In Kosmetika verboten

Die Echa moniert nach Angaben eines Sprechers vor allem, dass es nicht genug Informationen gebe, die den sicheren Gebrauch der Pigmente garantierten. Hinzu kommt, dass sowohl Blau 15 als auch Grün 7 in bestimmten Kosmetika bereits verboten sind. Die Echa argumentiert, dass ein Stoff, der auf der Haut verboten ist, unter der Haut nicht erlaubt sein dürfe. Auch das deutsche Bundesinstitut für Risikobewertung BfR betrachtet die Datenlage zu den beiden Pigmenten als unvollständig, wie es in einer Stellungnahme schreibt. Dort heißt es jedoch auch: „Beide Pigmente weisen eine geringe akute Toxizität auf.“

Keine Norm für Farbstoffe

Doch wie gefährlich sind Tätowierungen nun wirklich? Martin Inzinger, Facharzt in der Abteilung für Dermatologie und Venerologie am Klinikum Klagenfurt am Wörthersee: „Tätowierungen sind zwar an sich nicht gefährlich, es besteht aber schon Infektionsgefahr, weil es doch kleine Wunden sind, die der Haut zugefügt werden.“ Schließlich werden die Motive mittels Nadeln in eine tiefere Hautschicht, die sogenannte Lederhaut, eingearbeitet.
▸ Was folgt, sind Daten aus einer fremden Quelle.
/-- The queue of an output in COMPARE mode after its unit has fired: one pulse more, from now on. -/
theorem queue_fireTrigs {k n : Nat} {l : List Nat} {s : State} (hl : l.Nodup) (hk : k ∈ l) (hs : s.standby = false)
    (hm : s.fld (.CSX_TO_CFG_MODE k) = 2) (hc : s.fld (.CSX_TO_CFG_CMP k) = n) :
    ((l.foldl (fireTrig n) s).trigOut k).queue = (s.trigOut k).queue ++
      [⟨s.clk, s.clk + s.fld (.CSX_TO_WIDTH_VALUE k), !s.flag (.CSX_TO_CFG_POL k)⟩] := by
  obtain ⟨before, after, rfl⟩ := List.append_of_mem hk
  obtain ⟨hnot, -⟩ := List.nodup_cons.mp (List.nodup_middle.mp hl)
  obtain ⟨hbefore, hafter⟩ := not_or.mp (mt List.mem_append.mpr hnot)
  have hsame := trigOut_fireTrigs_of_notMem n hbefore s
  have honly := (OnlyTrigs.refl s).fireTrigs n before
  rw [List.foldl_append, List.foldl_cons, trigOut_fireTrigs_of_notMem n hafter]
  generalize before.foldl (fireTrig n) s = t at hsame honly ⊢
  have hsel := fireTrig_of_selected (honly.standby.trans hs) ((honly.fld _).trans hm) ((honly.fld _).trans hc)
  rw [hsel, State.queueTrig, trigOut_setTrigOut_self, hsame, honly.clk, honly.fld, State.flag, honly.fld]
  rfl

/-- Of what follows the pulses at a firing, TSYNC_OUT is not a trigger output. -/
theorem trigOuts_fireOutputs (s : State) (n : Nat) :
    (s.fireOutputs n).trigOuts = ((List.range 4).foldl (fireTrig n) s).trigOuts := by
  change (if _ then _ else (List.range 4).foldl (fireTrig n) s).trigOuts = _
  split <;> rfl

theorem Quiet.trigOuts {s₀ s : State} (h : Quiet s₀ s) : s.trigOuts = s₀.trigOuts := (congrArg State.trigOuts h.rest :)

/-- `s` has the trigger outputs of `s₀`. -/
def SameTrigs (s₀ s : State) : Prop := s.trigOuts = s₀.trigOuts

theorem SameTrigs.refl (s : State) : SameTrigs s s := rfl

theorem SameTrigs.branch {s₀ s t : State} {c : Prop} {inst : Decidable c} (hs : SameTrigs s₀ s) (ht : SameTrigs s₀ t) :
    SameTrigs s₀ (if c then s else t) := by split <;> assumption

section
variable {s₀ s : State} (h : SameTrigs s₀ s)
include h

theorem SameTrigs.quiet {t} (ht : Quiet s t) : SameTrigs s₀ t := ht.trigOuts.trans h
theorem SameTrigs.setFld {f v} : SameTrigs s₀ (s.setFld f v) := h
theorem SameTrigs.setFlag {f b} : SameTrigs s₀ (s.setFlag f b) := h
theorem SameTrigs.count {f n} : SameTrigs s₀ (s.count f n) := h
theorem SameTrigs.setPower {x} : SameTrigs s₀ { s with power := x } := h
theorem SameTrigs.setSeq {x} : SameTrigs s₀ { s with seq := x } := h
theorem SameTrigs.setThermal {x} : SameTrigs s₀ { s with thermal := x } := h
theorem SameTrigs.setCompare {n c} : SameTrigs s₀ (s.setCompare n c) := h
theorem SameTrigs.raise {src} (hs : src ≤ 272) : SameTrigs s₀ (s.raise src) := h.quiet ((Quiet.refl s).raise hs)
theorem SameTrigs.finishWaiting {notify status result} : SameTrigs s₀ (s.finishWaiting notify status result) :=
  h.quiet ((Quiet.refl s).post (Posted.refl s).finishWaiting)
theorem SameTrigs.abortSleep : SameTrigs s₀ s.abortSleep := h.setPower.setFlag.count.finishWaiting
theorem SameTrigs.wakeFires {src} : SameTrigs s₀ (s.wakeFires src) :=
  have h2 := branch h.setFld.abortSleep h.setFld
  branch h (branch h (branch h2 h2.setPower))
theorem SameTrigs.reloadCompare {n} : SameTrigs s₀ (s.reloadCompare n) := h.setCompare.count
theorem SameTrigs.candidate {lat} : SameTrigs s₀ (s.candidate lat) :=
  branch h.setThermal (branch h.setSeq.count (branch h.setSeq.count (branch h.count h.setSeq.setSeq)))

end

/-- What a firing does beside the pulses it starts leaves the trigger outputs alone. -/
theorem SameTrigs.fire (s : State) {n : Nat} (hn : n < 16) :
    SameTrigs ((s.setFld .CMP_FIRED_FIRED (putBit (s.fld .CMP_FIRED_FIRED) n true)).fireOutputs n) (s.fire n) :=
  have h1 := refl ((s.setFld .CMP_FIRED_FIRED (putBit (s.fld .CMP_FIRED_FIRED) n true)).fireOutputs n)
  have h2 := branch (h1.raise (by omega)) h1
  have h3 := branch h2.wakeFires h2
  have h4 := branch h3.reloadCompare h3.setFlag
  branch h4.candidate h4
Der Dermatologe weist aber auch auf den nun viel diskutierten Punkt hin: „In Österreich gibt es zu den verwendeten Farbstoffen keine Norm. Am Ende muss man dem Tätowierer das Vertrauen entgegenbringen, dass er eine Farbe verwendet, die zumindest einem gewissen Standard entspricht.“

Entfernung – teuer, schmerzhaft, langwierig

Daisy Kopera vom Ästhetikzentrum an der Universitätsklinik für Dermatologie am LKH Graz kommt zum Einsatz, wenn man sich das mit der lebenslangen Kunst wieder überlegt hat. Im Schnitt kommen drei Patienten in der Woche ins Laserzentrum, die sich dafür entschieden haben, ihrem Tattoo – Totenköpfe, Telefonnummern, Initialen – endgültig Lebwohl zu sagen.